- Exercise:
In the data below, find each line containing the string "List" and return it.

- Extracted records:
=== Begin Enclosure ===
/-- The registers of MLK. -/
def regTableMlk : List RegDesc := [
  ⟨"MLK_CTRL", 0x400A0000, [], .wake, .pd 47, 10,
   [⟨47, 47, .rwt, .val 0x0⟩, ⟨46, 46, .rwt, .val 0x0⟩, ⟨45, 30, .rwt, .val 0xbb8⟩, ⟨29, 26, .rwt, .val 0x8⟩]⟩,
  ⟨"MLK_ROLE", 0x400A0001, [], .wake, .pd 47, 10,
   [⟨47, 45, .ro, .val 0x0⟩, ⟨44, 42, .ro, .val 0x0⟩, ⟨41, 41, .ro, .val 0x0⟩, ⟨40, 40, .ro, .val 0x0⟩, ⟨39, 39, .ro, .val 0x0⟩, ⟨38, 38, .ro, .val 0x0⟩, ⟨37, 30, .ro, .val 0x0⟩, ⟨29, 26, .ro, .val 0x0⟩]⟩,
  ⟨"MLK_STS", 0x400A0002, [], .wake, .pd 47, 10,
   [⟨14, 14, .w1c, .val 0x0⟩, ⟨13, 13, .w1c, .val 0x0⟩, ⟨12, 12, .w1c, .val 0x0⟩, ⟨11, 11, .w1c, .val 0x0⟩, ⟨10, 10, .w1c, .val 0x0⟩, ⟨9, 9, .w1c, .val 0x0⟩, ⟨8, 8, .w1c, .val 0x0⟩, ⟨7, 7, .ro, .val 0x0⟩, ⟨6, 6, .w1c, .val 0x0⟩, ⟨5, 5, .w1c, .val 0x0⟩, ⟨4, 4, .w1c, .val 0x0⟩, ⟨3, 3, .w1c, .val 0x0⟩, ⟨2, 2, .w1c, .val 0x0⟩, ⟨1, 1, .w1c, .val 0x0⟩, ⟨0, 0, .w1c, .val 0x0⟩]⟩,
  ⟨"MLK_PEER", 0x400A0003, [], .wake, .pd 47, 10,
   [⟨47, 0, .ro, .val 0x0⟩]⟩,
  ⟨"MLK_GEN", 0x400A0004, [], .wake, .pd 47, 10,
   [⟨47, 47, .ro, .val 0x0⟩, ⟨46, 46, .ro, .val 0x0⟩, ⟨31, 0, .ro, .val 0x0⟩]⟩,
  ⟨"MLK_BCCMD", 0x400A0005, [], .wake, .pd 47, 10,
   [⟨47, 46, .rwt, .val 0x0⟩, ⟨45, 45, .rw, .val 0x0⟩, ⟨44, 44, .ro, .val 0x0⟩, ⟨31, 0, .ro, .val 0x0⟩]⟩,
  ⟨"MLK_BCBUF", 0x400A0006, [], .wake, .pd 47, 10,
   [⟨39, 0, .rwt, .val 0x0⟩]⟩,
  ⟨"MLK_BCHALF", 0x400A0007, [], .wake, .pd 47, 10,
   [⟨39, 0, .rwt, .val 0x0⟩]⟩,
  ⟨"MLK_IBUF", 0x400A0008, [], .wake, .pd 47, 10,
   [⟨39, 0, .rwt, .val 0x0⟩]⟩,
  ⟨"MLK_JSYNC", 0x400A0009, [], .wake, .pd 47, 10,
   [⟨47, 0, .ro, .val 0x0⟩]⟩,
  ⟨"MLK_CNT", 0x400A000A, [], .wake, .pd 47, 10,
   [⟨47, 36, .rc, .val 0x0⟩, ⟨35, 24, .rc, .val 0x0⟩, ⟨23, 12, .rc, .val 0x0⟩, ⟨11, 0, .rc, .val 0x0⟩]⟩,
  ⟨"MLK_LANE", 0x400A0010, [(2, 1)], .wake, .pd 47, 10,
   [⟨23, 23, .ro, .val 0x0⟩, ⟨22, 22, .ro, .val 0x0⟩, ⟨21, 21, .w1c, .val 0x0⟩, ⟨15, 0, .rc, .val 0x0⟩]⟩,
  ⟨"MLK_SLOTSEL", 0x400A0200, [(128, 1)], .wake, .pd 47, 10,
   [⟨47, 47, .rwt, .val 0x0⟩, ⟨5, 0, .rwt, .val 0x0⟩]⟩,
  ⟨"MLK_BCTBL0", 0x400A0100, [(64, 2)], .wake, .pd 47, 10,
   [⟨47, 47, .rwt, .val 0x0⟩, ⟨46, 46, .rwt, .val 0x0⟩, ⟨45, 38, .rwt, .val 0x0⟩, ⟨15, 0, .rwt, .val 0x0⟩]⟩,
  ⟨"MLK_BCTBL1", 0x400A0101, [(64, 2)], .wake, .pd 47, 10,
   [⟨39, 0, .rwt, .val 0x0⟩]⟩]

/-- The registers of RLK. -/
def regTableRlk : List RegDesc := [
  ⟨"RLK_CTRL", 0x400B0000, [], .wake, .pd 48, 11,
   [⟨47, 47, .rwt, .val 0x0⟩, ⟨46, 46, .rwt, .val 0x0⟩, ⟨45, 38, .rwt, .val 0x10⟩, ⟨37, 34, .rwt, .val 0x3⟩, ⟨18, 0, .rwt, .val 0x1770⟩]⟩,
  ⟨"RLK_PHASE", 0x400B0001, [], .wake, .pd 48, 11,
   [⟨18, 0, .rwt, .val 0x0⟩]⟩,
  ⟨"RLK_STS", 0x400B0002, [], .wake, .pd 48, 11,
   [⟨7, 7, .ro, .val 0x0⟩, ⟨6, 6, .ro, .val 0x0⟩, ⟨5, 5, .w1c, .val 0x0⟩, ⟨4, 4, .w1c, .val 0x0⟩, ⟨3, 3, .w1c, .val 0x0⟩, ⟨2, 2, .w1c, .val 0x0⟩, ⟨1, 1, .w1c, .val 0x0⟩, ⟨0, 0, .w1c, .val 0x0⟩]⟩,
  ⟨"RLK_EPOCH", 0x400B0003, [], .wake, .pd 48, 11,
   [⟨33, 33, .ro, .val 0x0⟩, ⟨32, 32, .ro, .val 0x0⟩, ⟨31, 0, .ro, .val 0x0⟩]⟩,
  ⟨"RLK_AUTH", 0x400B0004, [], .wake, .pd 48, 11,
   [⟨29, 20, .ro, .val 0x0⟩, ⟨19, 10, .ro, .val 0x0⟩, ⟨9, 0, .ro, .val 0x0⟩]⟩,
  ⟨"RLK_MAXEP", 0x400B0005, [], .wake, .pd 48, 11,
   [⟨31, 0, .ro, .val 0x0⟩]⟩,
  ⟨"RLK_PEER", 0x400B0006, [], .wake, .pd 48, 11,
   [⟨47, 40, .ro, .val 0x0⟩, ⟨9, 0, .ro, .val 0x0⟩]⟩,
  ⟨"RLK_TBL", 0x400B0007, [], .wake, .pd 48, 11,
   [⟨39, 20, .rwt, .val 0x0⟩, ⟨19, 0, .rwt, .val 0x0⟩]⟩,
  ⟨"RLK_CNT", 0x400B0008, [], .wake, .pd 48, 11,
   [⟨47, 36, .rc, .val 0x0⟩, ⟨35, 24, .rc, .val 0x0⟩, ⟨23, 12, .rc, .val 0x0⟩, ⟨11, 0, .rc, .val 0x0⟩]⟩,
  ⟨"RLK_RING", 0x400B0010, [(4, 4)], .wake, .pd 48, 11,
   [⟨47, 47, .rwt, .val 0x0⟩, ⟨22, 15, .rwt, .val 0x0⟩, ⟨14, 8, .rwt, .val 0x0⟩, ⟨6, 0, .rwt, .val 0x0⟩]⟩,
  ⟨"RLK_RSTS", 0x400B0011, [(4, 4)], .wake, .pd 48, 11,
   [⟨24, 24, .ro, .val 0x0⟩, ⟨23, 23, .ro, .val 0x0⟩, ⟨22, 22, .w1c, .val 0x0⟩, ⟨21, 21, .w1c, .val 0x0⟩, ⟨20, 20, .w1c, .val 0x0⟩, ⟨19, 19, .w1c, .val 0x0⟩, ⟨18, 0, .ro, .val 0x0⟩]⟩,
  ⟨"RLK_RCNT", 0x400B0012, [(4, 4)], .wake, .pd 48, 11,
   [⟨47, 32, .rc, .val 0x0⟩, ⟨31, 16, .rc, .val 0x0⟩, ⟨15, 0, .rc, .val 0x0⟩]⟩,
  ⟨"RLK_UMAP", 0x400B0400, [(1024, 1)], .wake, .pd 48, 11,
   [⟨47, 47, .rwt, .val 0x0⟩, ⟨9, 8, .rwt, .val 0x0⟩, ⟨7, 0, .rwt, .val 0x0⟩]⟩,
  ⟨"RLK_USTS", 0x400B0800, [(1024, 1)], .wake, .pd 48, 11,
   [⟨43, 36, .ro, .val 0x0⟩, ⟨35, 35, .ro, .val 0x0⟩, ⟨34, 34, .ro, .val 0x0⟩, ⟨33, 32, .ro, .val 0x0⟩, ⟨31, 0, .ro, .val 0x0⟩]⟩]

/-- The registers of CPT. -/
def regTableCpt : List RegDesc := [
  ⟨"CPT_CTRL", 0x400C0000, [], .wake, .pd 49, 12,
   [⟨47, 47, .rwt, .val 0x0⟩, ⟨46, 46, .rwt, .val 0x0⟩, ⟨45, 45, .rwt, .val 0x0⟩, ⟨31, 16, .rwt, .val 0x2710⟩, ⟨15, 0, .rwt, .val 0x64⟩]⟩,
  ⟨"CPT_STS", 0x400C0001, [], .wake, .pd 49, 12,
   [⟨22, 16, .ro, .val 0x3d⟩, ⟨6, 6, .w1c, .val 0x0⟩, ⟨5, 5, .w1c, .val 0x0⟩, ⟨4, 4, .w1c, .val 0x0⟩, ⟨3, 3, .w1c, .val 0x0⟩, ⟨2, 2, .w1c, .val 0x0⟩, ⟨1, 1, .w1c, .val 0x0⟩, ⟨0, 0, .w1c, .val 0x0⟩]⟩,
  ⟨"CPT_POOL", 0x400C0002, [], .wake, .pd 49, 12,
   [⟨39, 0, .rwt, .val 0x0⟩]⟩,
  ⟨"CPT_EVRING", 0x400C0003, [], .wake, .pd 49, 12,
   [⟨47, 44, .rwt, .val 0x4⟩, ⟨39, 0, .rwt, .val 0x0⟩]⟩,
  ⟨"CPT_EVNOTE", 0x400C0004, [], .wake, .pd 49, 12,
   [⟨47, 47, .rwt, .val 0x0⟩, ⟨39, 0, .rwt, .val 0x0⟩]⟩,
  ⟨"CPT_EVPTR", 0x400C0005, [], .wake, .pd 49, 12,
   [⟨31, 16, .rw, .val 0x0⟩, ⟨15, 0, .ro, .val 0x0⟩]⟩,
  ⟨"CPT_EVMASK", 0x400C0006, [], .wake, .pd 49, 12,
   [⟨5, 1, .rwt, .val 0x1f⟩]⟩,
  ⟨"CPT_HDB", 0x400C0008, [], .wake, .pd 49, 12,
   [⟨39, 0, .wo, .val 0x0⟩]⟩,
  ⟨"CPT_PDB", 0x400C0009, [], .wake, .pd 49, 12,
   [⟨39, 0, .wo, .val 0x0⟩]⟩,
  ⟨"CPT_QHEAD", 0x400C000A, [], .wake, .pd 49, 12,
   [⟨47, 47, .ro, .val 0x0⟩, ⟨43, 40, .ro, .val 0x0⟩, ⟨5, 0, .ro, .val 0x0⟩]⟩,
  ⟨"CPT_TAKE", 0x400C000B, [], .wake, .pd 49, 12,
   [⟨5, 0, .rwt, .val 0x0⟩]⟩,
  ⟨"CPT_REPLY", 0x400C000C, [], .wake, .pd 49, 12,
   [⟨47, 44, .rwt, .val 0x0⟩, ⟨43, 36, .rwt, .val 0x0⟩, ⟨35, 28, .rwt, .val 0x0⟩, ⟨5, 0, .rwt, .val 0x0⟩]⟩,
  ⟨"CPT_CNT", 0x400C000D, [], .wake, .pd 49, 12,
   [⟨47, 36, .rc, .val 0x0⟩, ⟨35, 24, .rc, .val 0x0⟩, ⟨23, 12, .rc, .val 0x0⟩, ⟨11, 0, .rc, .val 0x0⟩]⟩,
  ⟨"CPT_ALLOC", 0x400C0010, [(12, 1)], .wake, .pd 49, 12,
   [⟨47, 47, .ro, .val 0x0⟩, ⟨46, 45, .ro, .val 0x0⟩, ⟨5, 0, .ro, .val 0x0⟩]⟩,
  ⟨"CPT_SUBMIT", 0x400C0020, [(12, 1)], .wake, .pd 49, 12,
   [⟨5, 0, .wo, .val 0x0⟩]⟩,
  ⟨"CPT_FREE", 0x400C0030, [(12, 1)], .wake, .pd 49, 12,
   [⟨5, 0, .wo, .val 0x0⟩]⟩,
  ⟨"CPT_RQ", 0x400C0040, [(13, 1)], .wake, .pd 49, 12,
   [⟨47, 40, .rwt, .perm⟩, ⟨39, 32, .rwt, .val 0x8⟩, ⟨31, 26, .ro, .val 0x0⟩, ⟨25, 25, .w1c, .val 0x0⟩]⟩,
  ⟨"CPT_BUF", 0x400C0100, [(64, 1)], .wake, .pd 49, 12,
   [⟨47, 45, .ro, .val 0x0⟩, ⟨44, 41, .ro, .val 0x0⟩, ⟨40, 25, .ro, .val 0x0⟩, ⟨15, 0, .ro, .val 0x0⟩]⟩]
=== End Enclosure ===
- Answer box:
def regTableMlk : List RegDesc := [
def regTableRlk : List RegDesc := [
def regTableCpt : List RegDesc := [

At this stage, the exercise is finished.